Working through the lines below, return each one that holds "assay".
──────── Supplied entries
/-- Does work go before other work in the order of deferral: recompute, prefill and decode in turn, the lowest priority class
first, in a class the highest slot first? -/
def State.deferLe (s : State) (a b : Pick) : Bool :=
  let rank (p : Pick) : Nat := match p.kind with | .recompute => 0 | .prefill => 1 | .decode => 2
  let cls (p : Pick) : Nat := if p.kind = .recompute then 0 else s.priority (s.seq p.slot).account
  decide (rank a < rank b) || (rank a == rank b && (decide (cls b < cls a) || (cls a == cls b && decide (b.slot ≤ a.slot))))

/-- Work deferred until the frames wanted fit the frames free. -/
def deferFrames (need : Pick → Nat) (free : Nat) : List Pick → Nat → List Pick
  | [], _ => []
  | p :: ps, want => if want ≤ free then [] else p :: deferFrames need free ps (want - need p)

/-- The work that R198 defers. -/
def State.frameDefers (s : State) (ps : List Pick) : List Pick :=
  let need (p : Pick) : Nat := (s.opens p).length
  let wants := ps.filter (fun p => decide (0 < need p))
  deferFrames need (s.frames - s.framesUsed) (sortBy s.deferLe wants) (wants.foldl (fun n p => n + need p) 0)

/-- The lowest frame that no entry uses. -/
def State.freeFrame (s : State) : Nat :=
  lowestFree (sortBy (fun a b => decide (a ≤ b)) ((s.folio.filter (fun e => e.2.inFrame)).filterMap (fun e => e.2.frame))) 0

/-- Give an entry a frame: a Reserved one is Open, a Dropped one Recomputing; entries of a tuning sequence are pinned. -/
def State.openEntry (s : State) (e : Nat) (tune : Bool) : State :=
  let x := s.folioOf e
  let n := s.freeFrame
  if x.st = 1 then s.setFolio e { x with st := 2, frame := some n, pin := tune, lastRead := s.stepNow }
  else s.setFolio e { x with st := 7, frame := some n, pin := x.pin || tune, poisoned := false }

/-- Assign the frames of the work that stays. -/
def State.assignFrames (s : State) (ps : List Pick) : State :=
  ps.foldl (fun s p => (s.opens p).foldl (fun s e => s.openEntry e (s.seq p.slot).tune) s) s

/-- Deferral under R198 as the hosts see it: the counter, the event to each port of an account deferred, and the mark for the
Statements' Headers. -/
def State.tellPressure (s : State) (ps : List Pick) : State :=
  if ps.isEmpty then s
  else
    let s := (List.range 4).foldl (fun s d => s.bump (FOL_CNT_DEFER d) ps.length) s
    let port (p : Nat) : Bool := ps.any (fun x => s.acctPort (s.seq x.slot).account == p)
    let s := s.event (port 0) (port 1) 0x03 0 ps.length (s.frames - s.framesUsed)
    { s with serve := { s.serve with pressed := true } }

/-- `FOL_USE` of every die (R203). -/
def State.showFrames (s : State) : State :=
  (List.range 4).foldl (fun s d => s.setReg (FOL_USE d)
    (BitVec.ofNat 64 (s.framesUsed * 65536 + (s.frames - s.framesUsed)))) s

/-! ### Rows (R232, R319) -/

/-- The bank that an epoch has on the tiles. -/
def State.bankOf (s : State) (e : BitVec 16) : Bank :=
  !(s.dir.any (fun x => x.2.holds && (x.2.state false == bankLive || x.2.state false == bankDraining) && x.2.epochA == e))

/-- The program of a piece of work. -/
def State.progOf (s : State) (p : Pick) : Nat :=
  if p.kind = .decode then s.decodeProg
  else if p.kind = .prefill ∧ (s.seq p.slot).tune = true then s.tuningProg else s.prefillProg

/-- The batch row of a piece of work whose program has given `qbase` query positions so far. -/
def State.rowOf (s : State) (p : Pick) (qbase : Nat) : Row :=
  let q := s.seq p.slot
  let e := q.epoch.getD 0
  let tuning := p.kind == .prefill && q.tune
  { slot := p.slot, account := q.account, position := p.first, tokens := p.tokens, region := q.region, endo := q.endo,
    epoch := e, bank := s.bankOf e, tuning := tuning,
    sample := p.kind == .decode || (p.kind == .prefill && !q.tune && p.first + p.tokens == q.logLen),
    recompute := p.entry, qbase := qbase, prog := s.progOf p, faulted := false, lostChunk := false, poisoned := false,
    replayBad := false, assay := 0, token := none }

/-- The rows of a plan, in its order. -/
def State.rowsFrom (s : State) (ps : List Pick) : List Row :=
  ps.foldl (fun rows p =>
    let n := (rows.filter (fun r => r.prog == s.progOf p)).foldl (fun a r => a + r.tokens) 0
    rows ++ [s.rowOf p n]) []

/-- The share of R294 for a plan: decode rows against prefill tokens, beside the share of the step before. -/
def State.nextShare (s : State) (ps : List Pick) : Nat :=
  let d := (ps.filter (fun p => p.kind == .decode)).length * s.chr secClasses 5 4
  let p := (ps.filter (fun p => p.kind != .decode)).foldl (fun n p => n + p.tokens) 0 * s.chr secClasses 7 6
  let was := s.serve.share
  if p = 0 then 16
  else if d = 0 then 0
  else
    let t := Nat.min (Nat.max (divRne (16 * d) (d + p)).toNat (s.chr secClasses 8 8)) 15
    if 0 < was ∧ was < 16 ∧ (if t < was then was - t else t - was) < s.chr secClasses 9 9 then was else t

/-! ### Formation (R293 to R295, R198) -/

/-- Flip policy binds the Live epoch at each step's formation, and so does a drain sequence that found none (R319). -/
def State.bindEpochs (s : State) : State :=
  s.live.foldl (fun s e =>
    let q := e.2
    if q.active && (s.flips q.account || q.epoch.isNone) then s.setSeq e.1 { q with epoch := s.epochs.live } else s) s

/-- What waiting and deferral leave in a sequence (R293, R295). -/
def Seq.aged (q : Seq) (got storm : Bool) : Seq :=
  { q with waited := if got || !(q.st == 2 || q.st == 3 || q.st == 5) then 0 else q.waited + 1,
           deferred := if storm then q.deferred + 1 else 0 }

/-- Action 10: compaction, the plan, what cannot run now, and frames. The rows of the next step and its share. -/
def State.formStep (s : State) : State × List Row × Nat :=
  let s := s.compact.bindEpochs
  let p := s.stepPlan
  let s := s.bump GLB_CNT_DEFER p.late.length
  let s := s.fetchMissing p.picks
  let picks := p.picks.filter (fun x => s.rowMay (s.seq x.slot))
  let late := s.frameDefers picks
  let picks := picks.filter (fun x => !late.contains x)
  let s := s.assignFrames picks
  let s := (s.tellPressure late).showFrames
  let got := picks.map Pick.slot
  let s := s.live.foldl (fun s e => s.setSeq e.1 (e.2.aged (got.contains e.1) (p.storm.contains e.1))) s
  (s, s.rowsFrom picks, s.nextShare picks)

/-! ### Action 11 (R213, R231, R232, R235) -/

/-- The 32 bytes of a batch row. -/
def State.rowBytes32 (s : State) (r : Row) : List Byte :=
  let endo := match r.endo with
    | some n => (s.endoOf n).cache.getD (2 ^ 15)
    | none => 2 ^ 15
  natLe 2 r.slot ++ natLe 2 r.account ++ natLe 4 r.position ++ natLe 2 r.tokens ++ natLe 2 r.region ++ natLe 2 endo
    ++ natLe 2 r.epoch.toNat ++ natLe 1 r.bank.toNat
    ++ natLe 1 (r.tuning.toNat + 2 * r.sample.toNat + 4 * r.recompute.isSome.toNat) ++ natLe 4 r.qbase ++ natLe 10 0

/-- Largest run count of any row: runs of 32 folios of 256 tokens (R184, R231). -/
def runCount (rs : List Row) : Nat := maxOr 0 (rs.map (fun r => ceilDiv (ceilDiv (r.position + r.tokens) 256) 32))

/-- Write the batch table and parameter slots 0 to 15 of one copy of a program. -/
def State.fillProgram (s : State) (n d step share : Nat) (rs : List Row) : State :=
  let s := (rs.zipIdx).foldl (fun s e => s.write (s.rowAt n d e.2) (s.rowBytes32 e.1)) s
  let ps := [rs.length, step % 2 ^ 32, step / 2 ^ 32, rs.foldl (fun a r => a + r.tokens) 0, runCount rs, d, s.geo 0 0, share]
  s.write (s.paramAt n d 0) ((ps ++ List.replicate 8 0).flatMap (natLe 4))

/-- The programs that run in a step: those that have rows. -/
def runningProgs (rows : List Row) : List Nat := (rows.map Row.prog).eraseDups

/-- Write the tables of every copy of the programs that run. -/
def State.fillTables (s : State) (rows : List Row) (step share : Nat) : State :=
  (runningProgs rows).foldl (fun s n => (List.range 4).foldl (fun s d =>
    if s.copyLen n d = 0 then s else s.fillProgram n d step share (rows.filter (fun r => r.prog == n))) s) s

/-- Every unit whose `ENG_QCTL` takes the share (R213). -/
def shareUnits : List EngUnit :=
  [(0 : Die), 1, 2, 3].flatMap (fun d => [UnitKind.assay, .attn, .vec, .dma].flatMap (fun k =>
    (List.range (unitsOf k)).map (fun i => ⟨d, k, i⟩)))

/-- A queue released for the next step (R235). -/
def Queue.release (q : Queue) : Queue := { q with hold := false, stepped := false }

/-- Release every queue, and give every unit its share. -/
def State.releaseQueues (s : State) (share : Nat) : State :=
  let freed := (s.queues.map (fun e => (e.1, { e.2 with pre := e.2.pre.release, dec := e.2.dec.release }))).filter
    (fun e => e.2 != EngState.idle)
  let s := s.queues.foldl (fun s e => s.setFlag (ENG_QCTL (unitOfKey e.1)) 0 false) s
  let s := shareUnits.foldl (fun s u => s.setFld (ENG_QCTL u) 20 16 share) s
  { s with queues := freed }

/-- The endorsements of a step's rows are used by it (R325). -/
def State.useEndos (s : State) (rows : List Row) (step : Nat) : State :=
  { s with cache := s.cache.map (fun e =>
      if rows.any (fun r => r.endo == some e.2.entry) then (e.1, { e.2 with used := step }) else e) }

/-- Action 11: the step after the one posted, `posted`, is released. -/
def State.releaseStep (s : State) (rows : List Row) (share posted : Nat) : State :=
  let s := s.fillTables rows (posted + 1) share
  let s := s.useEndos rows (posted + 1)
  let s := s.setReg GLB_STEP (BitVec.ofNat 64 posted)
  let s := ((s.setFld GLB_SERVE 20 16 share).setFld GLB_SERVE 12 0 rows.length).releaseQueues share
  let (ticks, s) := s.draw
  let s := s.setReg GLB_POST (BitVec.ofNat 64 (ticks % 2 ^ 32))
  { s with serve := { s.serve with rows := rows, running := true, share := share }, log := { s.log with weight := [] } }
────────────────
→ Task response:
    replayBad := false, assay := 0, token := none }
  [(0 : Die), 1, 2, 3].flatMap (fun d => [UnitKind.assay, .attn, .vec, .dma].flatMap (fun k =>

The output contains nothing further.